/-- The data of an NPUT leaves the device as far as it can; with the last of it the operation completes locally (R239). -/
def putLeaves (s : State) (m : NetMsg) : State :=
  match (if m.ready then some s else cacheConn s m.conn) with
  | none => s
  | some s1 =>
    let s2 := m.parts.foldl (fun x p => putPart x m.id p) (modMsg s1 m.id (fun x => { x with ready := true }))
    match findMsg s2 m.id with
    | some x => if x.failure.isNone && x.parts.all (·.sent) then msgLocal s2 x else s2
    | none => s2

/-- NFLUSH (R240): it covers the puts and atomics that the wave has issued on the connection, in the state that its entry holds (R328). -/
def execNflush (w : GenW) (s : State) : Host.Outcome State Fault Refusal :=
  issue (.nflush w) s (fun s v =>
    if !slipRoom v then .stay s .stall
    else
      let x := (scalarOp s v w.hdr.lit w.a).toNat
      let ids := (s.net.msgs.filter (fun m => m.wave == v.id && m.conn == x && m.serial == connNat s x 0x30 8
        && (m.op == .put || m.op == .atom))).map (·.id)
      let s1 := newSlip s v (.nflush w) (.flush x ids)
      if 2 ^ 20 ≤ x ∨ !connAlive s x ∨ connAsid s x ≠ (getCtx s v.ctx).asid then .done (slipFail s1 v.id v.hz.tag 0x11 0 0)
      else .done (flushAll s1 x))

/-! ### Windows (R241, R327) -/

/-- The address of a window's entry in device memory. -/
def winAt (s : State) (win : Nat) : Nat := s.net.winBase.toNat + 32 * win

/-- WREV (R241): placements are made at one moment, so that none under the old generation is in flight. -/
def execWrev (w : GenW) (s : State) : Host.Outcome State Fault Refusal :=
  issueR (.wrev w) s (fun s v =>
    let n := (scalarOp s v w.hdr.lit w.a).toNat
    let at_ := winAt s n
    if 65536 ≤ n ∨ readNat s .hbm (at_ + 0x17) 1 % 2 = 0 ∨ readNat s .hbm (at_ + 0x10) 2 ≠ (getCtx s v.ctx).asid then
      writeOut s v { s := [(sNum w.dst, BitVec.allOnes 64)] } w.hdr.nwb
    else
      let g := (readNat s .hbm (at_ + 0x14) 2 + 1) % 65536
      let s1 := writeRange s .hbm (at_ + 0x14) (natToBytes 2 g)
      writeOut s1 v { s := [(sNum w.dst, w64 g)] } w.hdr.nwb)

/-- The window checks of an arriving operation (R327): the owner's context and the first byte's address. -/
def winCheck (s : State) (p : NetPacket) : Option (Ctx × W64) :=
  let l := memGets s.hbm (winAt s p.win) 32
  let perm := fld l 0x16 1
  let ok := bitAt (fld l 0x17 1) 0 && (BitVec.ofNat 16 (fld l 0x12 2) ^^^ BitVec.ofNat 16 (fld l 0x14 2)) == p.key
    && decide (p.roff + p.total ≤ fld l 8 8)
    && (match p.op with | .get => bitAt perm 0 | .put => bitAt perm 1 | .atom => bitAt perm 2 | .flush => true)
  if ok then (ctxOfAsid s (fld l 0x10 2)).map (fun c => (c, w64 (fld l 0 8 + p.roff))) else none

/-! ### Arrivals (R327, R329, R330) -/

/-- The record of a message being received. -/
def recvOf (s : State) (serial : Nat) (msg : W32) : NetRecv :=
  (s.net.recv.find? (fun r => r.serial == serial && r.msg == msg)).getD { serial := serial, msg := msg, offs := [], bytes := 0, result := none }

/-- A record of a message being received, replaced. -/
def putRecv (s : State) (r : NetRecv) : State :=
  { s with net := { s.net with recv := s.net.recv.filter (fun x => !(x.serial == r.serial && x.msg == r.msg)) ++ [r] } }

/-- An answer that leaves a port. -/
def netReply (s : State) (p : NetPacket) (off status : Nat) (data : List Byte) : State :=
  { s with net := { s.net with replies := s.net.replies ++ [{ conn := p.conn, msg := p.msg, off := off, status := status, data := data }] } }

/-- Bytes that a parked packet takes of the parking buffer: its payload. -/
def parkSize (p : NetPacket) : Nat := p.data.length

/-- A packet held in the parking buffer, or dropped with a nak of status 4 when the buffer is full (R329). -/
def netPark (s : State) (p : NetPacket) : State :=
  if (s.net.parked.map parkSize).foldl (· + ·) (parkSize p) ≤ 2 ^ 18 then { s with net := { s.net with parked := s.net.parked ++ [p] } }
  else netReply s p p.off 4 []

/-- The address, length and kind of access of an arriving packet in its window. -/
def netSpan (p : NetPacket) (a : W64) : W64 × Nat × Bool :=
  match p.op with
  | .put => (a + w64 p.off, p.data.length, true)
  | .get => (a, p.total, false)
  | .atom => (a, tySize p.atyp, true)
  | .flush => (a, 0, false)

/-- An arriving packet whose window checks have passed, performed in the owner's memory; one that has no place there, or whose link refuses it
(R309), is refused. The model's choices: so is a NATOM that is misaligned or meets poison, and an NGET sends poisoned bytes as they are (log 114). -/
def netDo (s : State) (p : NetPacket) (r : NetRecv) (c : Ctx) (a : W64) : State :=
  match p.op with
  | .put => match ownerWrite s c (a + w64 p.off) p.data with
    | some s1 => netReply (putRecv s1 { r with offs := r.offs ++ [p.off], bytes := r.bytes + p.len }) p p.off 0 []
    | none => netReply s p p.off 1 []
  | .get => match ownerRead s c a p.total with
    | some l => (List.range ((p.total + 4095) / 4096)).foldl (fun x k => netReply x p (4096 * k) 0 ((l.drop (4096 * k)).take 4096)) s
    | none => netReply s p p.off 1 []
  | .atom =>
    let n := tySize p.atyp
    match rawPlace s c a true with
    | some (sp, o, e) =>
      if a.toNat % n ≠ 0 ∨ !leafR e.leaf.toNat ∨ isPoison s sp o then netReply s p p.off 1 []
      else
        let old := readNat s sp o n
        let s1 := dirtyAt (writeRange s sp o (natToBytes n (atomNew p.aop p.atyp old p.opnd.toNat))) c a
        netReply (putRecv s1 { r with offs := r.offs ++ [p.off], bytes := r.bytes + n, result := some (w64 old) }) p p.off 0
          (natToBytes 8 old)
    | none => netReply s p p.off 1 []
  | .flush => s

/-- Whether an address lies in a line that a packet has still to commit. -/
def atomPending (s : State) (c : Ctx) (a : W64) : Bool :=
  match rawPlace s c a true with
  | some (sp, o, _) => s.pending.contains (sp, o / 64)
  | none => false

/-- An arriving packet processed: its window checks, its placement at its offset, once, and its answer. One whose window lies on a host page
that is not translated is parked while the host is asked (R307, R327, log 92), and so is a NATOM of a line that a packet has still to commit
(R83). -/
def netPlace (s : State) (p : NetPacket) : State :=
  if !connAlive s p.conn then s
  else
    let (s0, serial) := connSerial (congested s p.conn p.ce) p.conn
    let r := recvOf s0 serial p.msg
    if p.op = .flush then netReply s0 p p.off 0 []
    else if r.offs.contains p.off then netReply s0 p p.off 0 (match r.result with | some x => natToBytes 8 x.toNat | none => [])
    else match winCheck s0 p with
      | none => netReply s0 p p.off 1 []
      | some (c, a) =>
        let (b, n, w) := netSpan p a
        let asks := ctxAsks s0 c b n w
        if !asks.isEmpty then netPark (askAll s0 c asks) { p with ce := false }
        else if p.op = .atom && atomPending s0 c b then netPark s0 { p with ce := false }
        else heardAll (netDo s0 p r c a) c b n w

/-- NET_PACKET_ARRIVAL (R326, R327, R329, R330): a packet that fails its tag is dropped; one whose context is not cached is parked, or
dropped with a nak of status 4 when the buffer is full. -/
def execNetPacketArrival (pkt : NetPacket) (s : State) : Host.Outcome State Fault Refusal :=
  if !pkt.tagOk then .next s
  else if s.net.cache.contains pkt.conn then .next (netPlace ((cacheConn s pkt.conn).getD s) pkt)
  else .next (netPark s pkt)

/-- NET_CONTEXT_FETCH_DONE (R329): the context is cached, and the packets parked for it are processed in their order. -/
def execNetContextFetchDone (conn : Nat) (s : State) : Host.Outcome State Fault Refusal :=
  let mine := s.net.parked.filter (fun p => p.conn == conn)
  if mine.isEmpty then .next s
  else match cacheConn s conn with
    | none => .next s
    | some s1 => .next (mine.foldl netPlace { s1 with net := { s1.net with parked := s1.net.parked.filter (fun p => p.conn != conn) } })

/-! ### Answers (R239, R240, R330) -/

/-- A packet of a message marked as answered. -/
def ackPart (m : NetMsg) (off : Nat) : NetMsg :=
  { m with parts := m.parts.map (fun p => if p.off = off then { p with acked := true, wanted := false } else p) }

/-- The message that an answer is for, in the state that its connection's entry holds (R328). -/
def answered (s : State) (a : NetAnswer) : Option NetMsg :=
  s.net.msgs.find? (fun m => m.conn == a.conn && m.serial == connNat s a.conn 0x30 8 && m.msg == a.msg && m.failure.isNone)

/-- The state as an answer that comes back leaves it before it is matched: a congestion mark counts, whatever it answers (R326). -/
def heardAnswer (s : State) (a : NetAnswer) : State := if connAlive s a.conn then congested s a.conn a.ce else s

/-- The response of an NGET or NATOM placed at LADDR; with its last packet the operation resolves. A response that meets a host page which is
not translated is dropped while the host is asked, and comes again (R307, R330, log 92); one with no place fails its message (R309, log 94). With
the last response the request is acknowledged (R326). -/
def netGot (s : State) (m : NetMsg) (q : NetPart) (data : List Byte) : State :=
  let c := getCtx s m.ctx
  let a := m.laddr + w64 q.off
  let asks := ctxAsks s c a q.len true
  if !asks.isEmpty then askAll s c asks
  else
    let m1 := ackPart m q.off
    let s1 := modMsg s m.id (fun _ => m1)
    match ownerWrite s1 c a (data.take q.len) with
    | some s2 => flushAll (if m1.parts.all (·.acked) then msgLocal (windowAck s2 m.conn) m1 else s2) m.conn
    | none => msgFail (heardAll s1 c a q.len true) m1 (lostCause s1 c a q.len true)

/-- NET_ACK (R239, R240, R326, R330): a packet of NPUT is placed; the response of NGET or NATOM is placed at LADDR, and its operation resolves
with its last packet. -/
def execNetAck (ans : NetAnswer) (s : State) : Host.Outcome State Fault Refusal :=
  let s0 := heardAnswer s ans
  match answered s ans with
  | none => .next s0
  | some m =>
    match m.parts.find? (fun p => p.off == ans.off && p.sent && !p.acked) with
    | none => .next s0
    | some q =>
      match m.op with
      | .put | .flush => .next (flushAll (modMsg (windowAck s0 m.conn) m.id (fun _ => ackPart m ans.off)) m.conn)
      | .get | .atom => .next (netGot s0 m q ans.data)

[WHAT YOU WILL DO] Copy each line above that has the word "writeRange".

[TASK SOLUTION]
      let s1 := writeRange s .hbm (at_ + 0x14) (natToBytes 2 g)
        let s1 := dirtyAt (writeRange s sp o (natToBytes n (atomNew p.aop p.atyp old p.opnd.toNat))) c a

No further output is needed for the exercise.